▸ **ACTIVITY**: Give the number of lines in the entries below that contain "status". Write nothing besides it.

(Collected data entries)

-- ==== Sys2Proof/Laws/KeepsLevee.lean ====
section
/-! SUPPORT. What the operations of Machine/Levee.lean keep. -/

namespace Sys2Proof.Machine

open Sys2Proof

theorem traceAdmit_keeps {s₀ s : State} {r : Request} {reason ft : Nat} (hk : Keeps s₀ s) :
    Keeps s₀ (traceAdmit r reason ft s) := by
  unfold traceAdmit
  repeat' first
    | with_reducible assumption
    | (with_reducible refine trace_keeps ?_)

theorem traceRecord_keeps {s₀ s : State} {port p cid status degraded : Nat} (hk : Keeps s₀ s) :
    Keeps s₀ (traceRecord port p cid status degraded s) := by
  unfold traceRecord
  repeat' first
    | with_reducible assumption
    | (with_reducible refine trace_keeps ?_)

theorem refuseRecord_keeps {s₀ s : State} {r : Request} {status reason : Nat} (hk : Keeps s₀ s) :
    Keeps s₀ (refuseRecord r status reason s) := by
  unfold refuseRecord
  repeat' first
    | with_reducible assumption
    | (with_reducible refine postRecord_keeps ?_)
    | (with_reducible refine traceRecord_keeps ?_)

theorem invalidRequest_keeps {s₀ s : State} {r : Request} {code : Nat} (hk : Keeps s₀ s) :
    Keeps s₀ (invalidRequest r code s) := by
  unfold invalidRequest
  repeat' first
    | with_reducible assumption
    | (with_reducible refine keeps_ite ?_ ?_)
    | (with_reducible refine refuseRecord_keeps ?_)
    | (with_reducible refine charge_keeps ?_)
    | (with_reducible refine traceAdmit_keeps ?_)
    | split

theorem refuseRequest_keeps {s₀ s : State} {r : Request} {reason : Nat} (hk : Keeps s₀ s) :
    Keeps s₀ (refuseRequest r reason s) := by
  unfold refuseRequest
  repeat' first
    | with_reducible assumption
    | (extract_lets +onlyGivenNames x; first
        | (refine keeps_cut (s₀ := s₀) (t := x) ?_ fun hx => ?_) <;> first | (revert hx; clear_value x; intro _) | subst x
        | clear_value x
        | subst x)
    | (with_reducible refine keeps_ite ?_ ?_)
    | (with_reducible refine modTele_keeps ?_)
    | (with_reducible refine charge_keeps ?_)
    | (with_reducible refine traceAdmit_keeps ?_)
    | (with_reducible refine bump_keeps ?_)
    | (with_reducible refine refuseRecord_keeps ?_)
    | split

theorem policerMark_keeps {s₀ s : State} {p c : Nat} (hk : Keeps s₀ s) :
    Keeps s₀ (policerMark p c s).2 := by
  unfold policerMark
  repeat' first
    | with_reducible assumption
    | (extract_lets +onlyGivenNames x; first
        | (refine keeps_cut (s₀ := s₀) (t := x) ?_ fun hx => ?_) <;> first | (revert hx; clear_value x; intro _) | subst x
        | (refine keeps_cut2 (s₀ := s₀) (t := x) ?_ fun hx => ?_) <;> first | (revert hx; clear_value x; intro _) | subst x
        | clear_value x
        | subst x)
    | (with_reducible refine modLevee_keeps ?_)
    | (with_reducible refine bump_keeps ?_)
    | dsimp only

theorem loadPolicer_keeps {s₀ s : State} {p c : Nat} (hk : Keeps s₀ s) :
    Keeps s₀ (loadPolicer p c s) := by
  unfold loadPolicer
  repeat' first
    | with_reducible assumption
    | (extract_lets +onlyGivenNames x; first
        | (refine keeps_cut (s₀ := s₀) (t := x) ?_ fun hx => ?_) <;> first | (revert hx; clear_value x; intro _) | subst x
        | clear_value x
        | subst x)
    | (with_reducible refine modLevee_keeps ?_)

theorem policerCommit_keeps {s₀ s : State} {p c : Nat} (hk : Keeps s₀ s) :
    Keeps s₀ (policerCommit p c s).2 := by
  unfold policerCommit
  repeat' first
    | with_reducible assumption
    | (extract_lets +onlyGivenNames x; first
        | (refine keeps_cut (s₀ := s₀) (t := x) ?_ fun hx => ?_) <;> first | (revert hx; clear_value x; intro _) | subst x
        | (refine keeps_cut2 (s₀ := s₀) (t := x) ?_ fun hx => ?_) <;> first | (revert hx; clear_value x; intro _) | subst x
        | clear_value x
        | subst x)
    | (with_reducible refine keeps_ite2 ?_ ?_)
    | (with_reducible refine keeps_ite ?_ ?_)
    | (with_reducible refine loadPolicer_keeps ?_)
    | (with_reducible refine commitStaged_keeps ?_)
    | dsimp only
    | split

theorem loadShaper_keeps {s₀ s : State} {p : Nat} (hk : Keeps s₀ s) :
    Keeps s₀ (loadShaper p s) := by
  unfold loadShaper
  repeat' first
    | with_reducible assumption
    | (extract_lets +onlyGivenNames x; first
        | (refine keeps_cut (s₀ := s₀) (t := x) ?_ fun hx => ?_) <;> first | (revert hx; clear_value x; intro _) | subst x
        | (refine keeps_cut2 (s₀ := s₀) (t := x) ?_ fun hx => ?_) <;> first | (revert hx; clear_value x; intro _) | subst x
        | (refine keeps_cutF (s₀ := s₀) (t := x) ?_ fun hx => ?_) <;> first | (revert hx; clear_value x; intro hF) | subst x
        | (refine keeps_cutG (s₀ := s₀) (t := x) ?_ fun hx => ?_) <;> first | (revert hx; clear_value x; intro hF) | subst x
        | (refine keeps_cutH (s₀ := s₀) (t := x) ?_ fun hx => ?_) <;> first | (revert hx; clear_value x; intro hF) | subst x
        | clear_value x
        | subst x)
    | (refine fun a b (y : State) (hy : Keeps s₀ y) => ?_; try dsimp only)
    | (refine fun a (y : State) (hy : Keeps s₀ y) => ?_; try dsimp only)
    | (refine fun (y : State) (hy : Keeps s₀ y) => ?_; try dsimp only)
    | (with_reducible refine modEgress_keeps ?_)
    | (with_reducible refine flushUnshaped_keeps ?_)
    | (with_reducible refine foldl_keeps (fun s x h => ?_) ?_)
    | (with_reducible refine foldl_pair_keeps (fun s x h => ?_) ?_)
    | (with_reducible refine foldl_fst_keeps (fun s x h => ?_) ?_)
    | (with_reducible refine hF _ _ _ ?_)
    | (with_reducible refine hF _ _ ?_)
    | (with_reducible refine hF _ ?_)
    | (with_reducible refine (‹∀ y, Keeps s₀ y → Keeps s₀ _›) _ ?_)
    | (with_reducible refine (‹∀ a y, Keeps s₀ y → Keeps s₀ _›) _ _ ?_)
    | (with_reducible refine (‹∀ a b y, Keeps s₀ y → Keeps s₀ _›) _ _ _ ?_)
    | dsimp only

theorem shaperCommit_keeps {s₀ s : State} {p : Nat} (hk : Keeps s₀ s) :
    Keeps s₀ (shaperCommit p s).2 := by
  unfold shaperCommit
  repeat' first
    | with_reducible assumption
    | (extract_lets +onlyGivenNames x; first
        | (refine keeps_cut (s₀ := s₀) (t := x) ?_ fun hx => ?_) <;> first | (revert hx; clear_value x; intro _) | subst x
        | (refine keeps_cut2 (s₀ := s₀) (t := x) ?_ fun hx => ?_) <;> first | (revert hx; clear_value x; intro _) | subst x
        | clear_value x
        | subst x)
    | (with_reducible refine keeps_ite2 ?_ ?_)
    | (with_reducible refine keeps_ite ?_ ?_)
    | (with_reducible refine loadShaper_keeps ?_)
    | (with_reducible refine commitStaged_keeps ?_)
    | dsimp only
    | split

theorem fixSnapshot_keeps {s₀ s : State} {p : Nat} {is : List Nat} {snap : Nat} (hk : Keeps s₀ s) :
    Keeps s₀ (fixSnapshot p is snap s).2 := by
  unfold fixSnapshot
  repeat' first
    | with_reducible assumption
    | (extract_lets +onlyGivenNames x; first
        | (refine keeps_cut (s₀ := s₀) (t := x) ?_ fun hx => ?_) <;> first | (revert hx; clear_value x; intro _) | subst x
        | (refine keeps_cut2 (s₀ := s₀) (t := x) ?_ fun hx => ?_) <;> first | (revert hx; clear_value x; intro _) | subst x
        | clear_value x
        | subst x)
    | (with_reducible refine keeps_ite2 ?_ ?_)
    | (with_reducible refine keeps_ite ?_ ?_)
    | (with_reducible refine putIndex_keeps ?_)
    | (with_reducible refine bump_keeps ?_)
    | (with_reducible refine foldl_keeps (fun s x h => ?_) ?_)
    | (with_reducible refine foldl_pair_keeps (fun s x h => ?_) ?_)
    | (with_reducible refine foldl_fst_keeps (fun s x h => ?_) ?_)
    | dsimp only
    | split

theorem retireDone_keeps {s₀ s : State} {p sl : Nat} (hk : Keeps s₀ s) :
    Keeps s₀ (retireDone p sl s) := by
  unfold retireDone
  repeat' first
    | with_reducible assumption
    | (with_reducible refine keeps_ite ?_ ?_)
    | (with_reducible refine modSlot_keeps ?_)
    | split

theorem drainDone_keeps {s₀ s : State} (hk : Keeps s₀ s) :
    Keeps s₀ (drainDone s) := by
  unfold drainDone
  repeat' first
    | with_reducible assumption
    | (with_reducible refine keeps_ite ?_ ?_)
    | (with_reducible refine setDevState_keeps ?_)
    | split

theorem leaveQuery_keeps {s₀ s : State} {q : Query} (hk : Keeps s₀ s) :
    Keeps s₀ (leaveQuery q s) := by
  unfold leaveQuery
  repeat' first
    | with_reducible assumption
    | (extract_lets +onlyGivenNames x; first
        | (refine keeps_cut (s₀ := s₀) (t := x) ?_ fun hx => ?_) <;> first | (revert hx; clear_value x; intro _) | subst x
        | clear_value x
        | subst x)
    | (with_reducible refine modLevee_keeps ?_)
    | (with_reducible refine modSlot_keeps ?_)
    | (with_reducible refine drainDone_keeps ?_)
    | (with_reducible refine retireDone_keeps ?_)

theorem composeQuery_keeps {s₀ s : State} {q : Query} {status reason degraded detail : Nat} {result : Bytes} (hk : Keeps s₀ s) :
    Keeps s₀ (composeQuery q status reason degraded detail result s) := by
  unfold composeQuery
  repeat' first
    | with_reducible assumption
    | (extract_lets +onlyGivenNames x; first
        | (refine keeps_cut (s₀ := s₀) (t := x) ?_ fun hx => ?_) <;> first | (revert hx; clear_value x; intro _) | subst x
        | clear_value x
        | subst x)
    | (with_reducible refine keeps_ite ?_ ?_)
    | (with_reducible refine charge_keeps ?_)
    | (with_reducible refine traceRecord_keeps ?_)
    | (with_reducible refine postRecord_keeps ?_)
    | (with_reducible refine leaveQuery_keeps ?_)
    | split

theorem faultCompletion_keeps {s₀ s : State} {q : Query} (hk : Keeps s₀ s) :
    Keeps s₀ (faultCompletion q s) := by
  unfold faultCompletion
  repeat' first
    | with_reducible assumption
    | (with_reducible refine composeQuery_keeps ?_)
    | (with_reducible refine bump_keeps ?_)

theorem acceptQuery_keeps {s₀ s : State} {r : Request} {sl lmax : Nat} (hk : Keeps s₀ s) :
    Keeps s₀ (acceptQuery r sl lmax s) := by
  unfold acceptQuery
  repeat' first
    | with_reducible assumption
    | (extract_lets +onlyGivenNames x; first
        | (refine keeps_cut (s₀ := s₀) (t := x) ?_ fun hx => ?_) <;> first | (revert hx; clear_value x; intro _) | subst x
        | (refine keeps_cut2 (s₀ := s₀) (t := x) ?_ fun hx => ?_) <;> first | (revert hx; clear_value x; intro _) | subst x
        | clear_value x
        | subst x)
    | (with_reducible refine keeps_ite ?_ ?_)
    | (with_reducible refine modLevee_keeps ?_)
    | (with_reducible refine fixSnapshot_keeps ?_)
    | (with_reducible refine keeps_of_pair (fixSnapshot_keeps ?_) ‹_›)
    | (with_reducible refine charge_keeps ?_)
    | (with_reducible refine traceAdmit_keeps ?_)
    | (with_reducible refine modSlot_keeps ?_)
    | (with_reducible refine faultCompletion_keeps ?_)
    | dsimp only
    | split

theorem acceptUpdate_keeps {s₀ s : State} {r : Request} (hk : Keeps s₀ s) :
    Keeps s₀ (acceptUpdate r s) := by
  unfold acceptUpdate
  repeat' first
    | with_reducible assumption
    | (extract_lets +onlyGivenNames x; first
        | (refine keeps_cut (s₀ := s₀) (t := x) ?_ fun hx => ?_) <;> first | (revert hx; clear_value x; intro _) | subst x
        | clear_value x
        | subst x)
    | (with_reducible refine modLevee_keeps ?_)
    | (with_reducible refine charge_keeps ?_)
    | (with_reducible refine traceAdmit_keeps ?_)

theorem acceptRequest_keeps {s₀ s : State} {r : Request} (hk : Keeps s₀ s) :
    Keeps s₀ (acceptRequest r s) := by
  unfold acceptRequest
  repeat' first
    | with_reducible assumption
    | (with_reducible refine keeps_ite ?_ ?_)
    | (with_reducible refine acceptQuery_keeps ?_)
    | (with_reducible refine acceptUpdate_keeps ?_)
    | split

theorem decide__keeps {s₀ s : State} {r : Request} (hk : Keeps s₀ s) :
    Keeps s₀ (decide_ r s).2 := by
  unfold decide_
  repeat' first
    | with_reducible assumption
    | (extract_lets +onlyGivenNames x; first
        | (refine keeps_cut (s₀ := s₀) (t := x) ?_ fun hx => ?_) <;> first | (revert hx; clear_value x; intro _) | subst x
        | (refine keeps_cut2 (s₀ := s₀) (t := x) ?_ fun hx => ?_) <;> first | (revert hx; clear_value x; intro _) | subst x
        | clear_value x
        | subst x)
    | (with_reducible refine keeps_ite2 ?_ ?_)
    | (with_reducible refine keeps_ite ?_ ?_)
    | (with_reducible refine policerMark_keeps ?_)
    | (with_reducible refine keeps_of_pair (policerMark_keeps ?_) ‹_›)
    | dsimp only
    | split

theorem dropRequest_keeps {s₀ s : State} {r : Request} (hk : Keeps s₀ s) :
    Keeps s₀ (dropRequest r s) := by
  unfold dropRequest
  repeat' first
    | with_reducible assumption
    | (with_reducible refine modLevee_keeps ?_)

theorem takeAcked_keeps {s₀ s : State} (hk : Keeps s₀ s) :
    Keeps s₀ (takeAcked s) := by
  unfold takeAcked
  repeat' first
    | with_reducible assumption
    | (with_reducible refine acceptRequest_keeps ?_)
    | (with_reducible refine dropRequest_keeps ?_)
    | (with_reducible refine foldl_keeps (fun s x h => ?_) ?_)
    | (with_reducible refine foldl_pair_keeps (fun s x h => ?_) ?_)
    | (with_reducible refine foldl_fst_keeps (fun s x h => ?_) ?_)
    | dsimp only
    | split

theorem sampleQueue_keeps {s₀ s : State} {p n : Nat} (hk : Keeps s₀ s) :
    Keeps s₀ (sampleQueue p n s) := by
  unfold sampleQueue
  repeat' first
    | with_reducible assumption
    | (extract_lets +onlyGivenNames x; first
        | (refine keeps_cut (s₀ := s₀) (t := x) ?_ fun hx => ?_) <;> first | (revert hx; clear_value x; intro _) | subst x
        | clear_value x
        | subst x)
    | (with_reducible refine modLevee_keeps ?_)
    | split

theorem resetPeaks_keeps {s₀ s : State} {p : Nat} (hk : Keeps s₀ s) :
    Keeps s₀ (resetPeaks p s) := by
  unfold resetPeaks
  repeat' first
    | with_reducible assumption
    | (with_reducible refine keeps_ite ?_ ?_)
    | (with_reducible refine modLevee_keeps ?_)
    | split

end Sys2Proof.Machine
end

▸ **ANSWER FOR THE TASK**: 6